■ How to complete this task: The data below holds the lines to copy: everything from the line containing "refine ⟨?blank, fun" to the line containing "have htok := tokenize_comment", both ends included, set down exactly.
── Supplied data ──
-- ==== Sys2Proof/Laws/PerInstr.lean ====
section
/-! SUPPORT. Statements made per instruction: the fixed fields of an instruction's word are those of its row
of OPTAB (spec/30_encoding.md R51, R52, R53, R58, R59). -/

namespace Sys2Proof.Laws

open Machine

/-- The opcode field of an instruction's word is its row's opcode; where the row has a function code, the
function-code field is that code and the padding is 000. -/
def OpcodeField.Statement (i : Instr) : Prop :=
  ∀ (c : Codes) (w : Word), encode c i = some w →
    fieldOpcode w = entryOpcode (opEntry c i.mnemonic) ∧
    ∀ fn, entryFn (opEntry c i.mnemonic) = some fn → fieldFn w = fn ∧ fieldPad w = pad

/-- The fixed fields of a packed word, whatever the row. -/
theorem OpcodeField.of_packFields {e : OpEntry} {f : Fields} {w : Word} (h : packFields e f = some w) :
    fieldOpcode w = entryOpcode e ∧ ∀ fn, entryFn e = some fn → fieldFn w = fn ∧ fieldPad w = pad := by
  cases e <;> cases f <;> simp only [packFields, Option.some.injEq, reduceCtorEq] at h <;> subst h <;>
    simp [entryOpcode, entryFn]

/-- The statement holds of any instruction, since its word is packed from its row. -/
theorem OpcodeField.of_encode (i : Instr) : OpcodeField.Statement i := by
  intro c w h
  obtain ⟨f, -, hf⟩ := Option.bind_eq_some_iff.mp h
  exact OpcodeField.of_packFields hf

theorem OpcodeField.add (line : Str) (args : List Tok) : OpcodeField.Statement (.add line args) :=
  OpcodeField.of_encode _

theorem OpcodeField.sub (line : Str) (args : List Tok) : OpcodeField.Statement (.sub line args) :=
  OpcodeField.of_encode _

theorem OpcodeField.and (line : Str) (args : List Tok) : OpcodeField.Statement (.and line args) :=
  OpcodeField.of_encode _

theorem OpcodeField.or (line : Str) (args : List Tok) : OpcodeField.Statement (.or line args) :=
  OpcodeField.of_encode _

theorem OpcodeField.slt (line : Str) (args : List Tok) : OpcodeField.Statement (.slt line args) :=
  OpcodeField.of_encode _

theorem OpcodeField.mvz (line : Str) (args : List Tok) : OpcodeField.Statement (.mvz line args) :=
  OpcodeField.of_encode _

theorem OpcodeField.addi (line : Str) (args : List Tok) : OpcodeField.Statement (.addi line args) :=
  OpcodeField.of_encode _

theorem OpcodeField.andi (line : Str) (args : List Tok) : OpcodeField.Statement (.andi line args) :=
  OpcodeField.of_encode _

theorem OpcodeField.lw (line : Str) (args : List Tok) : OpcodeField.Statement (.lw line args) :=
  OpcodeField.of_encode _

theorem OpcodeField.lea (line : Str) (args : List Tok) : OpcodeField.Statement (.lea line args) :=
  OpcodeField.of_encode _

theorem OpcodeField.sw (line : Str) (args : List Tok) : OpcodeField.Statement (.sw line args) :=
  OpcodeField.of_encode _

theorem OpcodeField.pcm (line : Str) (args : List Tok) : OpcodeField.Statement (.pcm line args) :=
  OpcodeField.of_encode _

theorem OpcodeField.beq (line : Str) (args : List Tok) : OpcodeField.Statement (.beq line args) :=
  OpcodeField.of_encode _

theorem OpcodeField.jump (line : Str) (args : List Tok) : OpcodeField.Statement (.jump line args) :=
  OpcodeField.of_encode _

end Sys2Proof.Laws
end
───
── Supplied data ──
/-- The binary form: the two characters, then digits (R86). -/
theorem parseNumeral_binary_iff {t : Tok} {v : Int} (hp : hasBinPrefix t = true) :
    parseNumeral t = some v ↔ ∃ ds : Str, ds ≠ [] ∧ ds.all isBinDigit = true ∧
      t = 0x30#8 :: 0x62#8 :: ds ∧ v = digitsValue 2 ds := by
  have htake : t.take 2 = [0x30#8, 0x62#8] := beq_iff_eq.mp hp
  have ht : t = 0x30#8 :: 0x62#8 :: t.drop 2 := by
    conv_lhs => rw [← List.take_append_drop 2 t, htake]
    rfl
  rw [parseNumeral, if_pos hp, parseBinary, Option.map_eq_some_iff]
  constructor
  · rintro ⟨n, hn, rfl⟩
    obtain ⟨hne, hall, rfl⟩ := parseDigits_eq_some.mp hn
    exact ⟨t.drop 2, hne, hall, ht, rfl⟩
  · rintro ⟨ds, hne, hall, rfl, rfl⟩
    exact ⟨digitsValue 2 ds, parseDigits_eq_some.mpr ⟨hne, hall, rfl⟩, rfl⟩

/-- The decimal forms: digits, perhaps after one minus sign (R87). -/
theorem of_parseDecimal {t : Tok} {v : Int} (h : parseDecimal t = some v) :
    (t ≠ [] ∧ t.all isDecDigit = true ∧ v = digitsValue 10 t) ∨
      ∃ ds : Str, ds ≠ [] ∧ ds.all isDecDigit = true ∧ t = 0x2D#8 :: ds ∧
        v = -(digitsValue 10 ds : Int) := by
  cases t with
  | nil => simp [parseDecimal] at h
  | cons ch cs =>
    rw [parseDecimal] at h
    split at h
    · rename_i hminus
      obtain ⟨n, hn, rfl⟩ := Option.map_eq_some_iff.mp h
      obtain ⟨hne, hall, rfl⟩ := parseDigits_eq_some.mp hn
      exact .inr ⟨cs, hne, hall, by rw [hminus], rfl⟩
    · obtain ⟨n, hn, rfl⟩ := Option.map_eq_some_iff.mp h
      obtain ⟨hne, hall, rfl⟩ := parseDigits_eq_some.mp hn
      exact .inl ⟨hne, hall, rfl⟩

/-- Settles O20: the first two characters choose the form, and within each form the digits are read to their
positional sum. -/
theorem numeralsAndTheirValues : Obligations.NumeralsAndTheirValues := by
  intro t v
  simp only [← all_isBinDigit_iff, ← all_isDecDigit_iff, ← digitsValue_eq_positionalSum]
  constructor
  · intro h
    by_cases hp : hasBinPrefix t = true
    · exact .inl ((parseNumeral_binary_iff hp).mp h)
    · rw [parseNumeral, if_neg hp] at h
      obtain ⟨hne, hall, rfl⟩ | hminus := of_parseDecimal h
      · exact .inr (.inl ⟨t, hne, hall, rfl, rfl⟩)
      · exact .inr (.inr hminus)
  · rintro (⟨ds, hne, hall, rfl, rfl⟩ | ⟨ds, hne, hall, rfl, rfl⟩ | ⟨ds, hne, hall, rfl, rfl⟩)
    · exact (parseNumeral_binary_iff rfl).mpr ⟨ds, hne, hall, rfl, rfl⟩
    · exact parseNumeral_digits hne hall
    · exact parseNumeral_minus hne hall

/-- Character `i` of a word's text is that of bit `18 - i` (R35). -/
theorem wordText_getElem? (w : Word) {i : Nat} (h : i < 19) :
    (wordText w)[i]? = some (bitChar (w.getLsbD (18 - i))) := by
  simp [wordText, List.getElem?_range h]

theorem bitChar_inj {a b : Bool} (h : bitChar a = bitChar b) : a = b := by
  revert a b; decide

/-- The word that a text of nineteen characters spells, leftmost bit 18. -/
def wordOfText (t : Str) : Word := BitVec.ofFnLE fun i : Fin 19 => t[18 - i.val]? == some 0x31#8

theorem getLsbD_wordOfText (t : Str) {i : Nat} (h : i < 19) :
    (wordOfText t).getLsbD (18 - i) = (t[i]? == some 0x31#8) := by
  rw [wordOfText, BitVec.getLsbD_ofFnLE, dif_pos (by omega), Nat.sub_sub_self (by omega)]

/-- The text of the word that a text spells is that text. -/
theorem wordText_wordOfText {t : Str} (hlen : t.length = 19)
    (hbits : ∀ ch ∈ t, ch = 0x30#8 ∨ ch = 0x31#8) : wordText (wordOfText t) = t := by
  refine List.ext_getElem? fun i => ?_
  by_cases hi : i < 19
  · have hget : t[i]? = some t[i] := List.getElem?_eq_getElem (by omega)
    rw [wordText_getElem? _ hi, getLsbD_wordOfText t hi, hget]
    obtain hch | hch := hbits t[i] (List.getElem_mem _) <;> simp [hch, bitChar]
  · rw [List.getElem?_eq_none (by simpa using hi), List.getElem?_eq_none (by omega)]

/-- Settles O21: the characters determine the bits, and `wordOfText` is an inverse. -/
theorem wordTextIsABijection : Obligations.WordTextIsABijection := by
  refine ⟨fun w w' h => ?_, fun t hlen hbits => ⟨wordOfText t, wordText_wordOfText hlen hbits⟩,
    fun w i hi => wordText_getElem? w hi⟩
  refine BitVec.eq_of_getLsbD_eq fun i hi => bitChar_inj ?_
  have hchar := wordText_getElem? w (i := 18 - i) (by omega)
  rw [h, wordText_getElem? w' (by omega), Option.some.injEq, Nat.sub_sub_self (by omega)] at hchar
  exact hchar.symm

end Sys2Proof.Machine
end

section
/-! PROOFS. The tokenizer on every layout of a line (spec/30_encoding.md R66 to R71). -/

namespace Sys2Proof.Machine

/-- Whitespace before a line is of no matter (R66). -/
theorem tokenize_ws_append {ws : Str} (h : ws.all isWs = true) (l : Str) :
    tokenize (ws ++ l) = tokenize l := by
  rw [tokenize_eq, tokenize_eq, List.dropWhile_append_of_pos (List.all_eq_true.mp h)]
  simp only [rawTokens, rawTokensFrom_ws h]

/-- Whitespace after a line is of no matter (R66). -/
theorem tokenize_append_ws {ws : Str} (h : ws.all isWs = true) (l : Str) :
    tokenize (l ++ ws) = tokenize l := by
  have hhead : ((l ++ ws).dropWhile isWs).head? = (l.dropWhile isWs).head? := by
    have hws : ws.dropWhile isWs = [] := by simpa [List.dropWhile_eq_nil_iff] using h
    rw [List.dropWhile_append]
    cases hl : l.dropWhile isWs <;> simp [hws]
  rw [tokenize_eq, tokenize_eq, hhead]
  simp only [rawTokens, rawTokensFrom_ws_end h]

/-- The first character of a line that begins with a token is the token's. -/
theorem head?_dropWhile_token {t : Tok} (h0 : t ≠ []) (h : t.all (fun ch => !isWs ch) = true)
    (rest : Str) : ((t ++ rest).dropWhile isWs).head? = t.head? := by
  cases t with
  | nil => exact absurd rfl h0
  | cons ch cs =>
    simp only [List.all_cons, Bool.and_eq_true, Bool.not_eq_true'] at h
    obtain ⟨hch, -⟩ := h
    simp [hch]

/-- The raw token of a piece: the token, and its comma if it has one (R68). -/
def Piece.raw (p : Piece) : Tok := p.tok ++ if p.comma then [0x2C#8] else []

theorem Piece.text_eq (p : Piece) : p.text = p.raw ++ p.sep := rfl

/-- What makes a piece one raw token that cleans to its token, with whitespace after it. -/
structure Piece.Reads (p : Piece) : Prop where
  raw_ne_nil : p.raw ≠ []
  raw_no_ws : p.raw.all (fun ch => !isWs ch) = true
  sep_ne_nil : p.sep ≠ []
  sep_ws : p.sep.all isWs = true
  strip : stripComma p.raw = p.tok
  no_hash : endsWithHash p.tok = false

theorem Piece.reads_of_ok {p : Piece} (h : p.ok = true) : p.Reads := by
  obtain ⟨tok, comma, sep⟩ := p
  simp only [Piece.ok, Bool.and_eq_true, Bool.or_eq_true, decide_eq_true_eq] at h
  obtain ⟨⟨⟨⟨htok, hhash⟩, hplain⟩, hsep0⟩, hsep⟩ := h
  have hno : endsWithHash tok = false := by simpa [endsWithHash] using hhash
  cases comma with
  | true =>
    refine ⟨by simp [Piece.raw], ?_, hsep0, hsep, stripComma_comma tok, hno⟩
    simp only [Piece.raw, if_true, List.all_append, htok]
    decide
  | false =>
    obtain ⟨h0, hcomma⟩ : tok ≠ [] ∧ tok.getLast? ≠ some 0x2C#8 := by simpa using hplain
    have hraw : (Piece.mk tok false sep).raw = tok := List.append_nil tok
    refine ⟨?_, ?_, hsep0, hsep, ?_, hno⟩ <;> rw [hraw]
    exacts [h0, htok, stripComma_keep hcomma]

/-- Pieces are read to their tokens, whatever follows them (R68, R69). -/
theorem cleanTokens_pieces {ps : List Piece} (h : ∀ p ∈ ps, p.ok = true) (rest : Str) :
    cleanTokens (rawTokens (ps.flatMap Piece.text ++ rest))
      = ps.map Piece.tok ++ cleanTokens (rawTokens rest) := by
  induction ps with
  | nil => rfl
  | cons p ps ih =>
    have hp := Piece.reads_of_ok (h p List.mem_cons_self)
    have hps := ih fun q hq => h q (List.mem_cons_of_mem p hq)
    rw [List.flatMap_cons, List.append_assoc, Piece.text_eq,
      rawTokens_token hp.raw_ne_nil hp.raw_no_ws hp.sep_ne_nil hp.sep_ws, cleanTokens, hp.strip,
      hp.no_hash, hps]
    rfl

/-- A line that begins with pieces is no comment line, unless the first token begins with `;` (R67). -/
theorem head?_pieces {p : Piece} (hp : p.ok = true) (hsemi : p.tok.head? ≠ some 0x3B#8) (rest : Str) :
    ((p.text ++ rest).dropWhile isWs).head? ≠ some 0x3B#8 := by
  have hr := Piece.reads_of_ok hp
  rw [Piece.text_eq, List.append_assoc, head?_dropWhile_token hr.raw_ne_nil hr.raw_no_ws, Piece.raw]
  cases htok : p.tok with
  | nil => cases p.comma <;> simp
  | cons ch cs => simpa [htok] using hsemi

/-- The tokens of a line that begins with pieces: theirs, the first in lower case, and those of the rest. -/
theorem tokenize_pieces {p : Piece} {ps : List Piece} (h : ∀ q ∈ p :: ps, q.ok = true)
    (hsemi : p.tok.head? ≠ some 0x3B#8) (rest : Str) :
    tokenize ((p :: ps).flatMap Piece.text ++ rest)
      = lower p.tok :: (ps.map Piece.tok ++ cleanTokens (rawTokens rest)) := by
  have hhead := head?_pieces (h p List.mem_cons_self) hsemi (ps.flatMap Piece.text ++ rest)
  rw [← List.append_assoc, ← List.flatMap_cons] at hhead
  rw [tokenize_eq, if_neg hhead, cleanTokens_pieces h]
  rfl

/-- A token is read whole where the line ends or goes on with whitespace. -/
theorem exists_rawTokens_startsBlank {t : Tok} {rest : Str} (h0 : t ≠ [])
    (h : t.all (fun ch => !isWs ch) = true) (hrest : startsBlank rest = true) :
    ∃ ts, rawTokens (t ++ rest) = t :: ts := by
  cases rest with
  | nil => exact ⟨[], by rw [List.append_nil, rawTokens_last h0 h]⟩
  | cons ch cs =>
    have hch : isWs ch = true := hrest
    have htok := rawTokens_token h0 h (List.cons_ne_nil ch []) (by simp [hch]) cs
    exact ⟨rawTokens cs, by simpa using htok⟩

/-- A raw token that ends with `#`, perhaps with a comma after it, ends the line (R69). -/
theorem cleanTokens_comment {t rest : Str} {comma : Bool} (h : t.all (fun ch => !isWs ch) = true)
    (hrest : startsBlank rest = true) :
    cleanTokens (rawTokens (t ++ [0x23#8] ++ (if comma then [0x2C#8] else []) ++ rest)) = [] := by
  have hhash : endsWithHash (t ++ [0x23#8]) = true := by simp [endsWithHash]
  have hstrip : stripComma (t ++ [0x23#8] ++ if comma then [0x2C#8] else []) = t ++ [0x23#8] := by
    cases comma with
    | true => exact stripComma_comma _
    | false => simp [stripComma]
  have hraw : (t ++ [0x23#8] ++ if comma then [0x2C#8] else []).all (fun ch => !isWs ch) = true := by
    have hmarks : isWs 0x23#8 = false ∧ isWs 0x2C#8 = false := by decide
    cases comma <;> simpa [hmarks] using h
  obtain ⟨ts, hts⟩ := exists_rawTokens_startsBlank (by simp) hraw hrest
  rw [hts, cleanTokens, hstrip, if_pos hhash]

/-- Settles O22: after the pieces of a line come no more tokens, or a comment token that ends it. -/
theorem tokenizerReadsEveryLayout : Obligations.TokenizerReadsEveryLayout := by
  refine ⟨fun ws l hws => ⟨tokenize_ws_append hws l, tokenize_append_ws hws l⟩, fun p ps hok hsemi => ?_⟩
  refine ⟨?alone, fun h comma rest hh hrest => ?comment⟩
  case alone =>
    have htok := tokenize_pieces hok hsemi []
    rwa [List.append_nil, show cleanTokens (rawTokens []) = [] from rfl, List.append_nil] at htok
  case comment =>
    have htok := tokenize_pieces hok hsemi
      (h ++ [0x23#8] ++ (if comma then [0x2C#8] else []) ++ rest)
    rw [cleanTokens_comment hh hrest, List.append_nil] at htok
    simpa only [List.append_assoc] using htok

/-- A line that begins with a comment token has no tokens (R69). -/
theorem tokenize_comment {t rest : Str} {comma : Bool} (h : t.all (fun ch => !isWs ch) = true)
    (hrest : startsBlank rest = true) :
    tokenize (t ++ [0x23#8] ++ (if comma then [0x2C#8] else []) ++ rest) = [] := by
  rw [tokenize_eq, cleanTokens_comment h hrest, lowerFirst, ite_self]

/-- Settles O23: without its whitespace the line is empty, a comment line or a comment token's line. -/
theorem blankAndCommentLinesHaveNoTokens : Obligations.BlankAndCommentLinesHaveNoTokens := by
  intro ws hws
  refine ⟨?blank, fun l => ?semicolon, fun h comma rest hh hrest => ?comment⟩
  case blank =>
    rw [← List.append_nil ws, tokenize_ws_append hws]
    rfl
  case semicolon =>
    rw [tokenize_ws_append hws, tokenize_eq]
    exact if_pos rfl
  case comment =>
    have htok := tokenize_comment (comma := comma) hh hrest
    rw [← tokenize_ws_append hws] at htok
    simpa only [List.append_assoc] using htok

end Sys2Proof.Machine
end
───
■ Task result:
  refine ⟨?blank, fun l => ?semicolon, fun h comma rest hh hrest => ?comment⟩
  case blank =>
    rw [← List.append_nil ws, tokenize_ws_append hws]
    rfl
  case semicolon =>
    rw [tokenize_ws_append hws, tokenize_eq]
    exact if_pos rfl
  case comment =>
    have htok := tokenize_comment (comma := comma) hh hrest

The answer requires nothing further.